Namibian secondary school

Windhoek High School (WHS) is a secondary school in Windhoek, the capital of Namibia. Popularly known as ‘’The Blue School’’, it was founded on 5 February 1917, making it one of the oldest existing schools in the country. Currently, WHS is rated among the top 100 schools in Africa.

==Headteachers==
The current headteacher of Windhoek High School is Heloise Steyn (Acting). The previous headmaster Dinette de Beer for 2 years and before her it was Willem Hendrik Engels (known as Hawie). Engels was born on 27 December 1962 in Gobabis. Together with his two younger sisters he was raised in Gobabis by his parents. During his school years at Wennie du Plessis, he was not only head boy, but also excelled on the sports field, especially in athletics and rugby.

==History==
On 5 February 1917, Windhoek High School opened, and made history as South West Africa's first secondary school, with English as main medium of teaching. The first principal is Mr WJG Anderson with seven grade nine learners. In 1919 the school badge and motto was established. In 1921 the first four matrix learners wrote the National Examination. The school uniform first came into use in 1923, that year the school relocated from Robert Mugabe Street to its current location. In 1932 the school adopted Afrikaans and becomes a dual-medium school.
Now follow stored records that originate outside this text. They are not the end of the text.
-- ==== Sys2Proof/Laws/KeptRegAccess.lean ====
section
/-! SUPPORT. Every operation of Machine/RegAccess.lean keeps the canonical form and the queue. -/

namespace Sys2Proof.Machine

variable {z : State}

theorem kept_latchHi (s : State) (x1 : Nat) (h : Kept z s) : Kept z (latchHi s x1) := by
  unfold latchHi
  repeat' first | with_reducible assumption | intro _ | with_reducible apply links_setAt | with_reducible apply links_map | with_reducible apply kept_foldl  | with_reducible apply kept_ite | split | dsimp only | with_reducible apply kept_mk | assumption

theorem kept_clearRc (s : State) (x1 : Nat) (x2 : RegRow) (x3 : Nat) (h : Kept z s) : Kept z (clearRc s x1 x2 x3) := by
  unfold clearRc
  repeat' first | with_reducible assumption | intro _ | with_reducible apply links_setAt | with_reducible apply links_map | with_reducible apply kept_wr | with_reducible apply kept_foldl  | with_reducible apply kept_ite | split | dsimp only | with_reducible apply kept_mk | assumption

theorem kept_readAt (s : State) (x1 : Nat) (x2 : Nat) (x3 : Nat) (x4 : Nat) (h : Kept z s) : Kept z (readAt s x1 x2 x3 x4) := by
  unfold readAt
  repeat' first | with_reducible assumption | intro _ | with_reducible apply links_setAt | with_reducible apply links_map | with_reducible apply kept_answer | with_reducible apply kept_clearRc | with_reducible apply kept_latchHi | with_reducible apply kept_refuseAccess | with_reducible apply kept_foldl  | with_reducible apply kept_ite | split | dsimp only | with_reducible apply kept_mk | assumption

theorem kept_regAccess (s : State) (b k a w : Nat) (f : State → State) (h : Kept z s) (hf : ∀ t, Kept z t → Kept z (f t)) :
    Kept z (regAccess s b k a w f) := by
  unfold regAccess
  refine kept_ite (kept_answer _ _ h) (kept_ite (hf _ h) ?_)
  split
  · exact kept_answer _ _ (kept_deny _ _ _ _ _ _ h)
  · exact hf _ h

theorem kept_readReg (s : State) (x1 : Nat) (x2 : Nat) (x3 : Nat) (x4 : Nat) (h : Kept z s) : Kept z (readReg s x1 x2 x3 x4) := by
  unfold readReg
  repeat' first | with_reducible assumption | intro _ | with_reducible apply links_setAt | with_reducible apply links_map | with_reducible apply kept_readAt | with_reducible apply kept_regAccess | with_reducible apply kept_foldl  | with_reducible apply kept_ite | split | dsimp only | with_reducible apply kept_mk | assumption

theorem kept_writeWord (s : State) (x1 : Nat) (x2 : RegRow) (x3 : Nat) (x4 : Nat) (h : Kept z s) : Kept z (writeWord s x1 x2 x3 x4) := by
  unfold writeWord
  repeat' first | with_reducible assumption | intro _ | with_reducible apply links_setAt | with_reducible apply links_map | with_reducible apply kept_wr | with_reducible apply kept_foldl  | with_reducible apply kept_ite | split | dsimp only | with_reducible apply kept_mk | assumption

theorem kept_writeVersion (s : State) (x1 : Nat) (h : Kept z s) : Kept z (writeVersion s x1) := by
  unfold writeVersion
  repeat' first | with_reducible assumption | intro _ | with_reducible apply links_setAt | with_reducible apply links_map | with_reducible apply kept_answer | with_reducible apply kept_setVersion | with_reducible apply kept_foldl  | with_reducible apply kept_ite | split | dsimp only | with_reducible apply kept_mk | assumption

theorem kept_writeRetrain (s : State) (x1 : Nat) (x2 : Nat) (h : Kept z s) : Kept z (writeRetrain s x1 x2) := by
  unfold writeRetrain
  repeat' first | with_reducible assumption | intro _ | with_reducible apply links_setAt | with_reducible apply links_map | with_reducible apply kept_answer | with_reducible apply kept_requestRetrain | with_reducible apply kept_foldl  | with_reducible apply kept_ite | split | dsimp only | with_reducible apply kept_mk | assumption

theorem kept_writeBankCtrl (s : State) (x1 : RegRow) (x2 : Nat) (x3 : Nat) (h : Kept z s) : Kept z (writeBankCtrl s x1 x2 x3) := by
  unfold writeBankCtrl
  repeat' first | with_reducible assumption | intro _ | with_reducible apply links_setAt | with_reducible apply links_map | with_reducible apply kept_answer | with_reducible apply kept_requestSwap | with_reducible apply kept_writeWord | with_reducible apply kept_foldl  | with_reducible apply kept_ite | split | dsimp only | with_reducible apply kept_mk | assumption

theorem kept_writeStart (s : State) (x1 : Nat) (h : Kept z s) : Kept z (writeStart s x1) := by
  unfold writeStart
  repeat' first | with_reducible assumption | intro _ | with_reducible apply links_setAt | with_reducible apply links_map | with_reducible apply kept_answer | with_reducible apply kept_appIsReady | with_reducible apply kept_foldl  | with_reducible apply kept_ite | split | dsimp only | with_reducible apply kept_mk | assumption

theorem kept_writeAttest (s : State) (x1 : RegRow) (x2 : Nat) (x3 : Nat) (h : Kept z s) : Kept z (writeAttest s x1 x2 x3) := by
  unfold writeAttest
  repeat' first | with_reducible assumption | intro _ | with_reducible apply links_setAt | with_reducible apply links_map | with_reducible apply kept_answer | with_reducible apply kept_requestReport | with_reducible apply kept_writeWord | with_reducible apply kept_foldl  | with_reducible apply kept_ite | split | dsimp only | with_reducible apply kept_mk | assumption

theorem kept_writeGroup (s : State) (x1 : Nat) (x2 : Nat) (x3 : Nat) (h : Kept z s) : Kept z (writeGroup s x1 x2 x3) := by
  unfold writeGroup
  repeat' first | with_reducible assumption | intro _ | with_reducible apply links_setAt | with_reducible apply links_map | with_reducible apply kept_answer | with_reducible apply kept_ctrlWrite | with_reducible apply kept_digestWord | with_reducible apply kept_foldl  | with_reducible apply kept_ite | split | dsimp only | with_reducible apply kept_mk | assumption

/-- An operation that may answer a state answers one that is kept. -/
def KeptO (z : State) (o : Option State) : Prop := ∀ t, o = some t → Kept z t

theorem keptO_some {t : State} (h : Kept z t) : KeptO z (some t) := fun u e => by simp only [Option.some.injEq] at e; exact e ▸ h

theorem keptO_none : KeptO z none := fun _ e => by simp at e

theorem keptO_ite {c : Prop} [Decidable c] {a b : Option State} (ha : KeptO z a) (hb : KeptO z b) : KeptO z (if c then a else b) := by
  split <;> assumption

theorem keptO_special (s : State) (brand a v hw : Nat) (r : RegRow) (h : Kept z s) : KeptO z (special s brand a v hw r) := by
  unfold special
  repeat' first | with_reducible assumption | with_reducible apply keptO_ite | with_reducible apply keptO_some | with_reducible exact keptO_none | with_reducible apply kept_modeRequest | with_reducible apply kept_kick | with_reducible apply kept_warmRequest | with_reducible apply kept_writeStart | with_reducible apply kept_writeBankCtrl | with_reducible apply kept_writeTimetable | with_reducible apply kept_writeTail | with_reducible apply kept_writeCqHead | with_reducible apply kept_skipFlow | with_reducible apply kept_writeInject | with_reducible apply kept_writeWp | with_reducible apply kept_writeAttest | with_reducible apply kept_writeVersion | with_reducible apply kept_writeRetrain | with_reducible apply kept_writeGroup | with_reducible apply kept_clearFirst | with_reducible apply kept_stageWord | with_reducible apply kept_answer | with_reducible apply kept_ite

theorem kept_writeAt (s : State) (x1 : Nat) (x2 : Nat) (x3 : Nat) (x4 : Nat) (x5 : Nat) (h : Kept z s) : Kept z (writeAt s x1 x2 x3 x4 x5) := by
  unfold writeAt
  refine kept_ite (kept_refuseAccess _ _ _ h) ?_
  split
  · exact kept_refuseAccess _ _ _ h
  · dsimp only
    split
    · next e => exact keptO_special _ _ _ _ _ _ h _ e
    · exact kept_answer _ _ (kept_writeWord _ _ _ _ _ h)

theorem kept_writeReg (s : State) (x1 : Nat) (x2 : Nat) (x3 : Nat) (x4 : Nat) (x5 : Nat) (h : Kept z s) : Kept z (writeReg s x1 x2 x3 x4 x5) := by
  unfold writeReg
  repeat' first | with_reducible assumption | intro _ | with_reducible apply links_setAt | with_reducible apply links_map | with_reducible apply kept_regAccess | with_reducible apply kept_writeAt | with_reducible apply kept_foldl  | with_reducible apply kept_ite | split | dsimp only | with_reducible apply kept_mk | assumption

theorem kept_memLines (s : State) (x1 : Nat) (x2 : Nat) (h : Kept z s) : Kept z (memLines s x1 x2).1 := by
  induction x1 generalizing s x2 with
  | zero => exact h
  | succ k ih =>
    unfold memLines
    repeat' first | with_reducible assumption | intro _ | with_reducible apply links_setAt | with_reducible apply links_map | with_reducible apply ih | with_reducible apply kept_notesFx | with_reducible apply kept_foldl  | with_reducible apply kept_foldl_fst | with_reducible apply kept_foldl_snd | with_reducible apply kept_ite_fst | with_reducible apply kept_ite_snd | with_reducible apply kept_ite | split | dsimp only | with_reducible apply kept_mk | assumption

theorem kept_memRead (s : State) (x1 : Nat) (x2 : Nat) (h : Kept z s) : Kept z (memRead s x1 x2) := by
  unfold memRead
  repeat' first | with_reducible assumption | intro _ | with_reducible apply links_setAt | with_reducible apply links_map | with_reducible apply kept_answer | with_reducible apply kept_memLines | with_reducible apply kept_foldl  | with_reducible apply kept_foldl_fst | with_reducible apply kept_foldl_snd | with_reducible apply kept_ite_fst | with_reducible apply kept_ite_snd | with_reducible apply kept_ite | split | dsimp only | with_reducible apply kept_mk | assumption

theorem kept_remoteAccess (s : State) (x1 : Nat) (x2 : Nat) (x3 : Nat) (x4 : List Nat) (x5 : Nat) (h : Kept z s) : Kept z (remoteAccess s x1 x2 x3 x4 x5) := by
  unfold remoteAccess
  repeat' first | with_reducible assumption | intro _ | with_reducible apply links_setAt | with_reducible apply links_map | with_reducible apply kept_answer | with_reducible apply kept_remoteFail | with_reducible apply kept_remoteSend | with_reducible apply kept_foldl  | with_reducible apply kept_foldl_fst | with_reducible apply kept_foldl_snd | with_reducible apply kept_ite_fst | with_reducible apply kept_ite_snd | with_reducible apply kept_ite | split | dsimp only | with_reducible apply kept_mk | assumption

theorem kept_memAccess (s : State) (x1 : Nat) (x2 : Nat) (x3 : Nat) (x4 : List Nat) (x5 : Nat) (h : Kept z s) : Kept z (memAccess s x1 x2 x3 x4 x5) := by
  unfold memAccess
  repeat' first | with_reducible assumption | intro _ | with_reducible apply links_setAt | with_reducible apply links_map | with_reducible apply kept_answer | with_reducible apply kept_deny | with_reducible apply kept_memRead | with_reducible apply kept_readReg | with_reducible apply kept_remoteAccess | with_reducible apply kept_store | with_reducible apply kept_writeReg | with_reducible apply kept_foldl  | with_reducible apply kept_ite | split | dsimp only | with_reducible apply kept_mk | assumption

end Sys2Proof.Machine
end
In 1935 WHS was the only tri-medium school in Southern Africa, offering classes in English, Afrikaans and German. In 1938. the school hall was completed. In 1952 the school anthem was used for the first time. In 1961, for the first time, more than 1100 learners were registered at WHS. In 1962 the main medium of instruction was Afrikaans. In 1974 the new school hall and laboratories were inaugurated. In 1991, Namibia gained independence with a reintroduction of English as medium of instruction in all classes.

==Traditions==
- School badge and school motto (1919)
- School uniform (1921)
- School anthem (1952)
- House competition (1954): Kanniedood, Swarthaak and Wag-n-Bietjie.
- Rugby jersey of the first team (1960)
- Unique uniform of the Grade 11-12 learners (1965)
- Honorary code of new learners (1965)
- Senjol (1985)
- Annual year book (first 1920)
- Unique uniforms and customs of Student Council
- A tradition of academic results and competitive participation in sport and cultural activities.

== Facilities ==
WHS features a school hall for nearly 800 people, a computer centre, science laboratories, and a media centre. It also has a word-processing centre, a cafeteria and a big stadium called Vegkop, and an indoor heated swimming pool.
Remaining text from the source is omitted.